Novel, Potent, and Selective Phosphodiesterase-4 Inhibitors as Antiasthmatic Agents: Synthesis and Biological Activities of a Series of 1-Pyridylnaphthalene Derivatives
doi: 10.1021/jm980314l
pmid: 10090791
Novel, Potent, and Selective Phosphodiesterase-4 Inhibitors as Antiasthmatic Agents: Synthesis and Biological Activities of a Series of 1-Pyridylnaphthalene Derivatives
The structural requirements for potent and selective PDE4 inhibition were revealed in a 1-pyridylnaphthalene series, and the best compound (3kg, T-2585.HCl) was chosen for further biological evaluation (PDE4 inhibition IC50 = 0.13 nM, selectivity PDE3/4 ratio = 14 000).

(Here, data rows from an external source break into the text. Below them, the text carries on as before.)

/-! ### Load (R233; D16) -/

/-- A sequence stored from `addr` on, read at any address: the byte that lies as far into the sequence as the address
lies past `addr`, modulo 65536. The bound says that no byte of it overwrites an earlier one. -/
theorem memRead_memWriteBytes (s : State) (addr other : Word) (bytes : List Byte) (hlen : bytes.length ≤ 65536) :
    (s.memWriteBytes addr bytes).memRead other = bytes[(other - addr).toNat]?.getD (s.memRead other) := by
  induction bytes generalizing s addr with
  | nil => rfl
  | cons v rest ih =>
    rw [List.length_cons] at hlen
    rw [State.memWriteBytes, ih (s.memWrite addr v) (addr + 1) (by omega), memRead_memWrite]
    by_cases hother : other = addr
    · have hpast : rest.length ≤ (other - (addr + 1)).toNat := by bv_omega
      have hzero : (other - addr).toNat = 0 := by bv_omega
      rw [if_pos hother, List.getElem?_eq_none hpast, hzero]
      rfl
    · have hsucc : (other - addr).toNat = (other - (addr + 1)).toNat + 1 := by bv_omega
      rw [if_neg hother, hsucc, List.getElem?_cons_succ]

theorem memWriteBytes_sameRegisters (s : State) (addr : Word) (bytes : List Byte) :
    SameRegisters (s.memWriteBytes addr bytes) s := by
  induction bytes generalizing s addr with
  | nil => rfl
  | cons v rest ih => exact ih (s.memWrite addr v) (addr + 1)

theorem hostLoad_of_fits {r : LoadRequest} (h : r.addr.toNat + r.bytes.length ≤ 65536) (s : State) :
    hostLoad r s = .next (s.memWriteBytes r.addr r.bytes) :=
  if_pos (decide_eq_true h)

theorem hostLoad_of_pastEnd {r : LoadRequest} (h : 65536 < r.addr.toNat + r.bytes.length) (s : State) :
    hostLoad r s = .refused (.loadPastEnd r.addr r.bytes.length) :=
  if_neg fun hwf => absurd (of_decide_eq_true hwf) h.not_ge

/-- Settles O58: inside the address space the distance of an address from the first is its index in the sequence. -/
theorem loadCopiesTheBytes : Obligations.LoadCopiesTheBytes := by
  intro r s
  refine ⟨fun hfits => ?_, fun hlong => hostLoad_of_pastEnd hlong s⟩
  have hread := fun other => memRead_memWriteBytes s r.addr other r.bytes (by omega)
  refine ⟨s.memWriteBytes r.addr r.bytes, hostLoad_of_fits hfits s, memWriteBytes_sameRegisters s r.addr r.bytes,
    fun k hk => ?_, fun addr hout => ?_⟩
  · have hindex : (r.addr + BitVec.ofNat 16 k - r.addr).toNat = k := by bv_omega
    rw [hread, hindex, List.getElem?_eq_getElem hk, Option.getD_some]
  · have hpast : r.bytes.length ≤ (addr - r.addr).toNat := by bv_omega
    rw [hread, List.getElem?_eq_none hpast, Option.getD_none]

/-! ### The canonical form -/

/-- A load that is accepted keeps the canonical form. -/
theorem hostLoad_keeps_wf {r : LoadRequest} {s t : State} (hs : s.mem.wf) (h : hostLoad r s = .next t) : t.mem.wf := by
  rcases Nat.lt_or_ge 65536 (r.addr.toNat + r.bytes.length) with hlong | hfits
  · cases (hostLoad_of_pastEnd hlong s).symm.trans h
  · cases (hostLoad_of_fits hfits s).symm.trans h
    exact memWriteBytes_wf r.addr r.bytes hs

/-- A run that meets its bound keeps the canonical form, as every step of it does. -/
theorem hostRun_keeps_wf {n : Nat} {s t : State} (hs : s.mem.wf) (h : hostRun n s = .next t) : t.mem.wf := by
  induction n generalizing s with
  | zero =>
    cases h
    exact hs
  | succ n ih =>
    cases hstep : step s with
    | next u => exact ih (stepKeepsMemoryCanonical s u hs hstep) ((hostRun_of_next hstep n).symm.trans h)
    | fault f => cases (hostRun_of_fault hstep n).symm.trans h
    | refused r => exact absurd hstep (step_not_refused s r)
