-- ==== Sys2Proof/Machine/Operands.lean ====
section
/-! DEFINITION. The operand forms: the numbered register view `x[i]` (spec/10_state.md R20), the sequential reads of the
input stream (spec/00_scope.md R12), the byte buffers as index spaces (R12, R31), and the validity requirement each
command puts on its operands (spec/60_exceptions.md R296). -/

namespace Sys2Proof.Machine

/-- The register `x[i]` (R20). -/
def Reg.ofIndex : Nat → Option Reg
  | 0 => some .S
  | 1 => some .ARG
  | 2 => some .RES
  | 3 => some .FSM
  | 4 => some .ERR
  | 5 => some .CST
  | 6 => some .MODE
  | 7 => some .VLD
  | 8 => some .ICUR
  | 9 => some .VER
  | _ => none

/-- The item whose validity bit guards a register; `FSM`, `ERR`, `CST`, `MODE` and `VLD` have none, and `ICUR` shares
the bit of `IN` (R23). -/
def Reg.item : Reg → Option Item
  | .S => some .S
  | .ARG => some .ARG
  | .RES => some .RES
  | .ICUR => some .IN
  | .VER => some .VER
  | .FSM | .ERR | .CST | .MODE | .VLD => none

/-- The contents of a register, whatever its validity bit says. -/
def State.regValue (s : State) : Reg → HostValue
  | .S => .number s.regS.toNat
  | .ARG => .number s.regArg.toNat
  | .RES => .number s.regRes.toNat
  | .FSM => .number s.fsm.toNat
  | .ERR => .number s.err.toNat
  | .CST => .number s.cst.toNat
  | .MODE => .number s.mode.toNat
  | .VLD => .number s.vld.toNat
  | .ICUR => .number s.icur
  | .VER => .version s.ver

/-- The read `x[i]`: the register's contents, or nothing when its validity bit is clear (R11, R85). -/
def State.readReg (s : State) (r : Reg) : Option HostValue :=
  match r.item with
  | none => some (s.regValue r)
  | some a => if s.valid a then some (s.regValue r) else none

/-- A byte buffer or stream that persists between commands (R31). -/
inductive Space where
  | OB | KEY | IN | PLAIN
  deriving DecidableEq, Repr

/-- The bytes of a space. -/
def State.spaceBytes (s : State) : Space → List Byte
  | .OB => s.ob.toList
  | .KEY => s.key.toList
  | .IN => s.inp
  | .PLAIN => s.plain

/-- The byte at an index of a space; outside its index range (R31) there is none. -/
def State.byteAt (s : State) (p : Space) (i : Nat) : Option Byte := (s.spaceBytes p)[i]?

/-- `StreamAvail()` (R12): the bytes of `IN` at and after the cursor. -/
def State.streamAvail (s : State) : Nat := s.inp.length - s.icur

/-- The bytes `StreamRead(n)` returns (R12). -/
def State.streamBytes (s : State) (n : Nat) : List Byte := slice s.icur (s.icur + n) s.inp

/-- The cursor after `StreamRead(n)` (R12). -/
def State.streamAdvance (s : State) (n : Nat) : State := s.setIcur (s.icur + n)

/-- The items a command requires to be valid (R296). -/
def requiredItems : Instr → List Item
  | .lprngNew => [.ARG]
  | .lprngDraw => [.S]
  | .kdDerive => [.OB]
  | .ddpDecodePU | .ddpDecodePC => [.IN]
  | .ddpDecodeKU | .ddpDecodeKC => [.IN, .KEY]
  | .rpaAssemble => [.PLAIN, .VER]
  | .secRunPU | .secRunPC | .secRunDU | .secRunDC => [.IN, .VER]

/-- The `require` line of a command (R296): every item it names is valid. -/
def State.operandsValid (s : State) (i : Instr) : Bool := (requiredItems i).all s.valid

/-- A command whose `require` line fails is refused with `UseBeforeWrite` and does nothing else (R296). -/
def State.require (s : State) (i : Instr) (effect : State → State) : State :=
  if s.operandsValid i then effect s else s.refuse .useBeforeWrite

end Sys2Proof.Machine
end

Compound 3kg showed potent antispasmogenic activities (ED50 = 0.063 mg/kg for reduction of antigen-induced bronchoconstriction, intravenously; ED50 = 0.033 mg/kg for reduction of histamine-induced bronchoconstriction, intraduodenally) in guinea pigs with little cardiovascular effects. Furthermore, 3kg induced significantly weaker emetic effects than RP73401 after oral administration in ferrets and intravenous administration in dogs (3kg, none of 4 ferrets vomited at a dose of 10 mg/kg, po and none of 8 dogs vomited at a dose of 0.3 mg/kg, iv; RP73401, 4 of 8 ferrets vomited at a dose of 3 mg/kg, po and 6 of 8 dogs vomited at a dose of 0.3 mg/kg, iv); that is compatible with the lower affinity for the high-affinity rolipram binding site (3kg, 2.6 nM; RP73401, 0. 85 nM). This may imply that 3kg has an improved therapeutic ratio because of a broad margin between the Ki value of binding affinity and the IC50 value of PDE4 inhibition (ratio = 0.050).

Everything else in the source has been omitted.